- **What you need to do**
Search the records below for "Half" and copy every line it turns up in.

- **Records for this exercise**
━━━━━━━━━━
/-- The words add up to 0 exactly when every byte is 0. -/
theorem sumWords_words_eq_zero : ∀ bs : List Byte, sumWords (words bs) = 0 ↔ ∀ x ∈ bs, x = 0#8
  | [] => by simp [words, sumWords]
  | [b] => by simp [words, sumWords, append_byte_toNat, byte_toNat_eq_zero]
  | b :: c :: bs => by
    rw [List.forall_mem_cons, List.forall_mem_cons, ← sumWords_words_eq_zero bs, ← byte_toNat_eq_zero,
      ← byte_toNat_eq_zero]
    simp only [words, sumWords, append_byte_toNat]
    omega

/-- Aligned words in a range add up apart from what stands before and after them. -/
theorem sumWords_words_replace {pre : List Byte} (ws : List Half) (post : List Byte) (h : pre.length % 2 = 0) :
    sumWords (words (pre ++ ws.flatMap be16 ++ post)) =
      sumWords (words pre) + sumWords ws + sumWords (words post) := by
  have hws : (ws.flatMap be16).length % 2 = 0 := by
    rw [flatMap_be16_length]
    exact Nat.mul_mod_right 2 _
  rw [List.append_assoc, words_append _ _ h, words_append _ _ hws, words_flatMap_be16, sumWords_append,
    sumWords_append, Nat.add_assoc]

/-- A word and its complement add up to 0xFFFF. -/
theorem not_toNat_add (v : Half) : (~~~v).toNat + v.toNat = 0xFFFF := by
  have := v.isLt
  rw [BitVec.toNat_not]
  omega

/-- Words and their complements add up to 0xFFFF each. -/
theorem sumWords_map_not_add (ws : List Half) :
    sumWords (ws.map (fun o => ~~~o)) + sumWords ws = 0xFFFF * ws.length := by
  induction ws with
  | nil => rfl
  | cons w ws ih =>
    have := not_toNat_add w
    simp only [List.map_cons, sumWords, List.length_cons]
    omega

/-- Multiples of 0xFFFF, the other zero of ones' complement, vanish beside a number that is not 0. -/
theorem fold_add_mul {n : Nat} (k : Nat) (h : 0 < n) : fold (n + 0xFFFF * k) = fold n :=
  fold_congr (by omega) (Nat.add_mul_mod_self_left n 0xFFFF k)

/-- A multiple of 0xFFFF that is not 0 folds to 0xFFFF. -/
theorem fold_mul {k : Nat} (h : 0 < k) : fold (0xFFFF * k) = 0xFFFF :=
  (fold_congr (n := 0xFFFF) (by omega) (by omega)).trans (fold_of_lt (by decide))

/-- A number with the complement of its fold added is a multiple of 0xFFFF, and not 0. -/
theorem fold_add_complement {n c : Nat} (h : c + fold n = 0xFFFF) : fold (n + c) = 0xFFFF := by
  have hz : fold n = 0 ↔ n = 0 := fold_eq_zero
  have hm : fold n % 0xFFFF = n % 0xFFFF := fold_mod n
  exact (fold_congr (n := 0xFFFF) (by omega) (by omega)).trans (fold_of_lt (by decide))

/-! ### Checksums of ranges (R101, R102) -/

theorem ocsum_zero (bs : List Byte) : ocsum 0#16 bs = BitVec.ofNat 16 (fold (sumWords (words bs))) := by
  rw [ocsum, BitVec.toNat_ofNat, Nat.zero_mod, Nat.zero_add]
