-- ==== Sys2Proof/Machine/Convert.lean ====
section
/-! DEFINITION. The converting store that TCVT (R184, R185) and the movers' CONVERT and TCONVERT (R340, R341) share, with what it
counts in a watch slot (R226, R227). -/

namespace Sys2Proof.Machine

/-- One converted block of 32 elements: its scale, its codes, and its counts: zeros, saturations, non-finite elements, maximum. -/
structure CvtBlock where
  scale : Nat
  codes : List Nat
  zeros : Nat
  sats  : Nat
  nonf  : Nat
  amax  : Nat
  deriving DecidableEq, Repr

/-- The largest magnitude of FP32 codes, NaNs excluded and −0.0 as 0 (R227). -/
def maxMag (vs : List Nat) : Nat :=
  vs.foldl (fun t v => let m := v % 2 ^ 31; if 0x7F800000 < m then t else max t m) 0

/-- R184, R340: converts 32 FP32 codes with factor p; a block that touches poison takes the scale 0xFF (R341). -/
def cvtBlock (f : Fmt) (p : Nat) (poison : Bool) (vs : List Nat) : CvtBlock :=
  let ys := vs.map fun v => mul32 v p
  let x := if poison then 0xFF else jitScale f ys
  let codes := ys.map (roundElem f x)
  let vals := codes.map (fdecode f)
  let nonf (v : FVal) : Bool := x = 0xFF || !fisFinite v
  { scale := x
    codes := codes
    zeros := (vals.filter fun v => !nonf v && fisZero v).length
    sats := ((ys.zip vals).filter fun q => !nonf q.2 && !fisZero q.2 && satElem f x q.1).length
    nonf := (vals.filter nonf).length
    amax := if poison then 0 else maxMag vs }

/-- The blocks of one destination row. -/
def cvtRow (f : Fmt) (p : Nat) : List (List Nat × Bool) → List CvtBlock
  | [] => []
  | (vs, q) :: rest => cvtBlock f p q vs :: cvtRow f p rest

/-- Splits a row of elements into blocks of 32; a block is poisoned when an element of it is. -/
def blocksOf (es : List (Nat × Bool)) : List (List Nat × Bool) :=
  (List.range (es.length / 32)).map fun j =>
    let b := (es.drop (32 * j)).take 32
    (b.map (·.1), b.any (·.2))

/-- R185, R226, R227, R341: the converted blocks enter a watch slot's counts and its step maximum. -/
def countBlocks (s : State) (slot : Nat) (bs : List CvtBlock) : State :=
  bs.foldl (fun t b => watchMax (watchCount t slot 32 b.zeros b.sats b.nonf) slot b.amax) s

end Sys2Proof.Machine
end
━━━━━━━━━━
- **Task response**
theorem sumWords_words_replace {pre : List Byte} (ws : List Half) (post : List Byte) (h : pre.length % 2 = 0) :
theorem not_toNat_add (v : Half) : (~~~v).toNat + v.toNat = 0xFFFF := by
theorem sumWords_map_not_add (ws : List Half) :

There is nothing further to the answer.